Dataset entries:

------------------------------------------------------------------------

/-! ## Single steps, with the results of 95_test_vectors.md -/

/-- E5: the lane of the address. -/
theorem test_rd8_lane :
    after (.mmioRd8 0x100203) { start with pfbConfig0 := 0x12345678 } (fun t => t.response == .data 0x12) = true := by
  decide
/-- V-CMP-7: the VGA window. -/
theorem test_rd8_vga :
    after (.mmioRd8 0x681000) { start with answers := [0x7E] }
      (fun t => t.response == .data 0x7E && t.calls == [.vgaIn 0] && t.answers == []) = true := by decide
/-- E5: a 16-bit read at offset 3 reaches lane 3 only. -/
theorem test_rd16_top_lane :
    after (.mmioRd16 0x100203) { start with pfbConfig0 := 0x12345678 } (fun t => t.response == .data 0x0012) = true := by
  decide
/-- V-CMP-5: the port number wraps within 10 bits. -/
theorem test_rd16_vga :
    after (.mmioRd16 0x0C03FF) { start with answers := [0x11, 0x22] }
      (fun t => t.response == .data 0x2211 && t.calls == [.vgaIn 0x3FF, .vgaIn 0]) = true := by decide
/-- V-CMP-1: no rotation. -/
theorem test_rd32_misaligned :
    after (.mmioRd32 0x100202) { start with pfbConfig0 := 0x12345678 } (fun t => t.response == .data 0x12345678) = true := by
  decide
/-- V-AGG-8: reading the aggregate with both gates closed drives the line low. -/
theorem test_rd32_aggregate :
    after (.mmioRd32 0x000100) { start with globalEnHw := false, globalEnSw := false, pbus := ⟨1, 1⟩ }
      (fun t => t.response == .data 0x10000000 && t.calls == [.irqDeassert]) = true := by decide
/-- V-CMP-9's hazard at 8 bits (E6): the other status bits are cleared too. -/
theorem test_wr8_status :
    after (.mmioWr8 0x001100 0x01) { start with pbus := ⟨0x101, 0⟩ } (fun t => t.pbus.status == 0) = true := by
  decide
/-- V-CMP-11. -/
theorem test_wr8_denominator : after (.mmioWr8 0x009210 0x00) start (fun t => t.den == 1) = true := by decide
/-- E6: h[15:8] is dropped at offset 3. -/
theorem test_wr16_top_lane :
    after (.mmioWr16 0x100203 0xBEEF) { start with pfbConfig0 := 0x12345678 }
      (fun t => t.pfbConfig0 == 0xEF345678) = true := by decide
/-- E6: the two middle lanes. -/
theorem test_wr16_middle :
    after (.mmioWr16 0x100201 0xBEEF) { start with pfbConfig0 := 0x12345678 }
      (fun t => t.pfbConfig0 == 0x12BEEF78) = true := by decide
/-- V-CLK-5 and V-CLK-9: bit 19 is ignored; the first write creates and starts the timer. -/
theorem test_wr32_divider :
    after (.mmioWr32 0x680504 0x000CC807) start (fun t =>
      t.mclkDiv == ⟨7, 200, 4⟩ &&
        t.calls == [.timerCreate .mclk (28 / 675), .timerStart .mclk]) = true := by decide +kernel
/-- E3, second part: the line pulses low and is asserted again for the timer. -/
theorem test_wr32_status :
    after (.mmioWr32 0x001100 0x5) { start with pbus := ⟨5, 5⟩, ptimer := ⟨1, 1⟩, line := true }
      (fun t => t.pbus.status == 0 && t.agg == 0x00100000 && t.line &&
        t.calls == [.irqDeassert, .irqAssert]) = true := by decide
/-- V-RMA-1. -/
theorem test_rmaIn_signature : after (.rmaIn 1) start (fun t => t.response == .byte 0xD0) = true := by decide
/-- V-RMA-8: the first byte above the aperture. -/
theorem test_rmaIn_vram :
    after (.rmaIn 9) { start with rmaAddr := 0x00FFFFFF, answers := [0x33] }
      (fun t => t.response == .byte 0x33 && t.calls == [.vramRead8 0]) = true := by decide
/-- V-RMA-10: VRAM write and wrap of the auto-increment. -/
theorem test_rmaOut_vram :
    after (.rmaOut 0x0B 0) { start with rmaMode := 3, rmaAddr := 0xFFFFFFFC }
      (fun t => t.rmaAddr == 0 && t.calls == [.vramWrite32 0xFEFFFFFC 0]) = true := by decide
/-- V-RMA-15, the fourth write: only lane 3 was ever written. -/
theorem test_rmaOut_fourth :
    after (.rmaOut 0x0B 4)
      { start with cfg := { testConfig with rmaTrigger := .fourthByte }, rmaDcount := 3, rmaData := 0x03000000,
                   rmaAddr := 0x00100200 }
      (fun t => t.rmaDcount == 0 && t.pfbConfig0 == 0x04000000) = true := by decide
theorem test_rmaModeWr : after (.rmaModeWr 0x03) start (fun t => t.rmaMode == 3) = true := by decide
/-- 95 §2.5: `tick vclk, 100` leaves every state element unchanged. -/
theorem test_tickVclk : after (.tickVclk 100) ticking (fun t => t == ticking) = true := by decide
/-- V-TCK-2. -/
theorem test_tickMclk_floor :
    after (.tickMclk 3) { ticking with num := 3, den := 2 } (fun t => t.time == 4 && t.calls == []) = true := by
  decide +kernel
/-- E4: the alarm. -/
theorem test_tickMclk_alarm :
    after (.tickMclk 1) { ticking with alarm := 100, time := 99, ptimer := ⟨0, 1⟩ }
      (fun t => t.time == 100 && t.ptimer.status == 1 && t.agg == 0x00100000 && t.calls == [.irqAssert]) = true := by
  decide +kernel
/-- V-HIN-6: raised despite the gate. -/
theorem test_raiseIntr_gated :
    after (.raiseIntr .pfifo 1) { start with pfifo := ⟨0, 1⟩ }
      (fun t => t.pfifo.status == 1 && t.agg == 0x100 && t.calls == [.irqAssert]) = true := by decide
/-- V-AGG-5: the selected gate is closed under HOLD. -/
theorem test_raiseIntr_held :
    after (.raiseIntr .pbus 0) { start with globalEnSw := false, swStatus := true }
      (fun t => t.agg == 0x80000000 && t.calls == [] && !t.line) = true := by decide
/-- V-HIN-4. -/
theorem test_grPending :
    after (.grPending true false) start (fun t => t.gr0Pend && t.agg == 0x1000 && t.calls == [.irqAssert]) = true := by
  decide
/-- V-HIN-9. -/
theorem test_reset :
    after .reset { start with dead := true, line := true } (fun t => !t.dead && !t.line && t.calls == [.irqDeassert]) = true := by
  decide
/-- V-CLK-13. -/
theorem test_reset_timers :
    after .reset { start with cfg := { testConfig with timersAtReset := true } } (fun t =>
      t.calls == [.irqDeassert, .timerCreate .vclk (2 / 27), .timerStart .vclk,
        .timerCreate .mclk (2 / 27), .timerStart .mclk]) = true := by decide +kernel
/-- V-HIN-7. -/
theorem test_teardown : after .teardown start (fun t => t.dead && t.calls == []) = true := by decide
/-- R119: a created timer is destroyed and the line stays. -/
theorem test_teardown_timer :
    after .teardown { ticking with line := true }
      (fun t => t.line && !t.mclkTimer.running && t.calls == [.timerDestroy .mclk]) = true := by decide
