/-- The byte 0x33 selects 8-bit mode. -/
theorem wake_of_latched_three (cfg : DisplayConfig) {dsp : Display} (h : dsp.mode4 = true)
    (hhalf : dsp.half = some 0x3#4) : (receiveStrobe cfg false 0x3#4 dsp).mode4 = false := by
  rw [receiveStrobe_complete cfg h hhalf]
  rfl

/-- Any other latched nibble is completed, and the display is aligned. -/
theorem wake_of_latched {cfg : DisplayConfig} {dsp : Display} {hi : Nibble} (h : dsp.mode4 = true)
    (hhalf : dsp.half = some hi) (hne : hi ≠ 0x3#4) : Aligned (receiveStrobe cfg false 0x3#4 dsp) := by
  rw [receiveStrobe_complete cfg h hhalf]
  exact ⟨mode4_receiveCommand hne _ h, half_receiveCommand _ _ _⟩

/-- Two wake strobes bring an aligned display into 8-bit mode: the first is latched, the second completes 0x33. -/
theorem two_wakes_of_aligned (cfg : DisplayConfig) {dsp : Display} (h : Aligned dsp) :
    (receiveStrobe cfg false 0x3#4 (receiveStrobe cfg false 0x3#4 dsp)).mode4 = false := by
  rw [receiveStrobe_latch cfg h]
  exact wake_of_latched_three cfg h.1 rfl

/-- Three wake strobes bring every display into 8-bit mode. -/
theorem three_wakes (cfg : DisplayConfig) (dsp : Display) :
    (receiveStrobe cfg false 0x3#4 (receiveStrobe cfg false 0x3#4 (receiveStrobe cfg false 0x3#4 dsp))).mode4 = false := by
  cases hmode : dsp.mode4 with
  | false => exact wake_keeps_eightBit cfg (wake_keeps_eightBit cfg (wake_keeps_eightBit cfg hmode))
  | true =>
    cases hhalf : dsp.half with
    | none => exact wake_keeps_eightBit cfg (two_wakes_of_aligned cfg ⟨hmode, hhalf⟩)
    | some hi =>
      by_cases hthree : hi = 0x3#4
      · rw [hthree] at hhalf
        exact wake_keeps_eightBit cfg (wake_keeps_eightBit cfg (wake_of_latched_three cfg hmode hhalf))
      · exact two_wakes_of_aligned cfg (wake_of_latched hmode hhalf hthree)

/-- The mode switch leaves an 8-bit display aligned. -/
theorem aligned_mode_switch (cfg : DisplayConfig) {dsp : Display} (h : dsp.mode4 = false) :
    Aligned (receiveStrobe cfg false 0x2#4 dsp) := by
  rw [receiveStrobe_eightBit cfg h]
  exact ⟨rfl, rfl⟩

/-- The full transfers of RESET configure and blank an aligned display. -/
theorem display_configure (cfg c : DisplayConfig) {dsp : Display} (h : Aligned dsp) :
    transfer cfg false 0x01#8 (transfer cfg false 0x06#8 (transfer cfg false (donOf c) (transfer cfg false 0x08#8
      (transfer cfg false (fsetOf c) dsp)))) =
      { dsp with
        n := decide (1 < c.lines), f := decide (c.font = .large), on := true, cur := c.cursor, blk := c.blink,
        ddram := Memory.blank, ac := 0#7, inc := true, strobes := dsp.strobes + 10 } := by
  rw [fsetOf, donOf, transfer_function, transfer_off, transfer_on, transfer_entry, transfer_clear] <;> exact h

/-- RESET leaves every display configured and blank, with the address counter at 0 (R225). -/
theorem display_resetEvents (tm : Timing) (s : State) :
    Configured s.cfg (emitAll (resetEvents s.cfg tm) s).display ∧ (emitAll (resetEvents s.cfg tm) s).display.ac = 0#7 ∧
      (emitAll (resetEvents s.cfg tm) s).display.ddram = Memory.blank := by
  have haligned := aligned_mode_switch s.cfg (three_wakes s.cfg s.display)
  have hthree : hiNibble 0x30#8 = 0x3#4 := rfl
  have htwo : hiNibble 0x20#8 = 0x2#4 := rfl
  simp only [resetEvents, emitAll_append, display_cmdEvents, display_wait, display_txu, emitAll_cfg, hthree, htwo]
  rw [display_configure s.cfg s.cfg haligned]
  exact ⟨⟨haligned, rfl, rfl, rfl, rfl, rfl, rfl⟩, rfl, rfl⟩

/-- Settles O54: the cells are those of a clear. -/
theorem escRRecoversEveryDisplay : Obligations.EscRRecoversEveryDisplay := by
  intro s
  obtain ⟨hconfigured, hac, hblank⟩ := display_resetEvents s.timing s
  refine ⟨after .escR s, exec_eq_after _ s, ?_⟩
  rw [after_display, eventsAt_escR]
  exact ⟨hconfigured, hac, cell_of_blank hblank, rfl, rfl⟩

end Sys2Proof.Machine
end

section
/-! SUPPORT. What each input instruction makes of an aligned display (20_memory.md section 6; 41_display_ops.md
section 12). -/

namespace Sys2Proof.Machine

/-- One cycle of FLASH: display off, then on again (R136). -/
theorem transfer_off_on (cfg c : DisplayConfig) {dsp : Display} (h : Aligned dsp) :
    transfer cfg false (donOf c) (transfer cfg false 0x08#8 dsp) =
      { dsp with on := true, cur := c.cursor, blk := c.blink, strobes := dsp.strobes + 4 } := by
  rw [donOf, transfer_off cfg h, transfer_on]
  exact h

theorem display_flashEvents (c : DisplayConfig) (tm : Timing) {s : State} (h : Aligned s.display) :
    (emitAll (flashEvents c tm) s).display =
      { s.display with on := true, cur := c.cursor, blk := c.blink, strobes := s.display.strobes + 8 } := by
  simp only [flashEvents, emitAll_append, display_cmdEvents, emitAll_cfg]
  rw [transfer_off_on s.cfg c h, transfer_off_on]
  exact h

/-- The move left, the space and the move back store one space at the cell moved to (R138). -/
theorem display_eraseEvents (cols r c : Nat) {s : State} (h : Aligned s.display) :
    (emitAll (repositionEvents cols r c ++ writeEvents 0x20#8 ++ repositionEvents cols r c) s).display =
      { s.display with
        ddram := Memory.write s.display.ddram (cellAddr cols r c).toNat 0x20#8, ac := cellAddr cols r c,
        strobes := s.display.strobes + 6 } := by
  simp only [emitAll_append, display_repositionEvents, display_writeEvents, emitAll_cfg]
  rw [transfer_setaddr s.cfg h, transfer_data, transfer_setaddr] <;> exact h

/-- The clear command blanks the display and homes its address counter (R124). -/
theorem display_clearEvents {s : State} (h : Aligned s.display) : (emitAll (cmdEvents 0x01#8 2000) s).display =
    { s.display with ddram := Memory.blank, ac := 0#7, inc := true, strobes := s.display.strobes + 2 } :=
  (display_cmdEvents _ _ s).trans (transfer_clear s.cfg h)

/-- An instruction's answer when its events are known. -/
theorem exists_display {i : Instr} {s : State} {evs : List Event} (h : eventsAt i s = evs) :
    ∃ t, exec i s = .next t ∧ t.display = (emitAll evs s).display :=
  ⟨after i s, exec_eq_after i s, by rw [after_display, h]⟩

theorem eventsAt_putc {s : State} (h : s.col ≠ s.cfg.cols) (ch : Byte) : eventsAt (.putc ch) s = writeEvents ch := by
  simp [eventsAt, effect_putc, h]

theorem eventsAt_putc_of_pinned {s : State} (h : s.col = s.cfg.cols) (ch : Byte) : eventsAt (.putc ch) s = [] := by
  simp [eventsAt, effect_putc, h]

theorem eventsAt_bs_of_zero {s : State} (h : s.col = 0) : eventsAt .bs s = flashEvents s.cfg s.timing := by
  simp [eventsAt, effect, h]

theorem eventsAt_bs_of_pos {s : State} (hpos : 0 < s.col) (hcol : s.col ≤ s.cfg.cols) : eventsAt .bs s =
    repositionEvents s.cfg.cols s.row (s.col - 1) ++ writeEvents 0x20#8
      ++ repositionEvents s.cfg.cols s.row (s.col - 1) := by
  rw [eventsAt, effect_bs_of_le hcol]
  simp [hpos]

theorem eventsAt_nl_of_lt {s : State} (h : s.row + 1 < s.cfg.lines) : eventsAt .nl s =
    padEvents (s.cfg.cols - s.col) ++ repositionEvents s.cfg.cols (s.row + 1) 0 := by
  simp [eventsAt, effect, h]

theorem eventsAt_nl_of_last {s : State} (h : ¬ s.row + 1 < s.cfg.lines) :
    eventsAt .nl s = padEvents (s.cfg.cols - s.col) := by
  simp [eventsAt, effect, h]

/-- Settles O57: the one transfer PUTC makes, at the address counter. -/
theorem putcStoresAtTheAddressCounter : Obligations.PutcStoresAtTheAddressCounter := by
  intro s ch h hcol
  obtain ⟨t, hexec, hdsp⟩ := exists_display (eventsAt_putc hcol ch)
  rw [display_writeEvents] at hdsp
  refine ⟨t, hexec, ?_, fun a => ?_, fun ⟨⟨_, _, hle, _, _⟩, _, hac⟩ => hac (by omega)⟩
  · rw [hdsp]
    exact aligned_transfer_data s.cfg h ch
  · rw [hdsp, cell_transfer_data s.cfg h]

------------------------------------------------------------------------

■ **Exercise instructions**
Lines from the one containing "(s.col - 1) := by" through the end of the entries above must be copied exactly; include both ends and no other lines.

■ **Task solution**
      ++ repositionEvents s.cfg.cols s.row (s.col - 1) := by
  rw [eventsAt, effect_bs_of_le hcol]
  simp [hpos]

theorem eventsAt_nl_of_lt {s : State} (h : s.row + 1 < s.cfg.lines) : eventsAt .nl s =
    padEvents (s.cfg.cols - s.col) ++ repositionEvents s.cfg.cols (s.row + 1) 0 := by
  simp [eventsAt, effect, h]

theorem eventsAt_nl_of_last {s : State} (h : ¬ s.row + 1 < s.cfg.lines) :
    eventsAt .nl s = padEvents (s.cfg.cols - s.col) := by
  simp [eventsAt, effect, h]

/-- Settles O57: the one transfer PUTC makes, at the address counter. -/
theorem putcStoresAtTheAddressCounter : Obligations.PutcStoresAtTheAddressCounter := by
  intro s ch h hcol
  obtain ⟨t, hexec, hdsp⟩ := exists_display (eventsAt_putc hcol ch)
  rw [display_writeEvents] at hdsp
  refine ⟨t, hexec, ?_, fun a => ?_, fun ⟨⟨_, _, hle, _, _⟩, _, hac⟩ => hac (by omega)⟩
  · rw [hdsp]
    exact aligned_transfer_data s.cfg h ch
  · rw [hdsp, cell_transfer_data s.cfg h]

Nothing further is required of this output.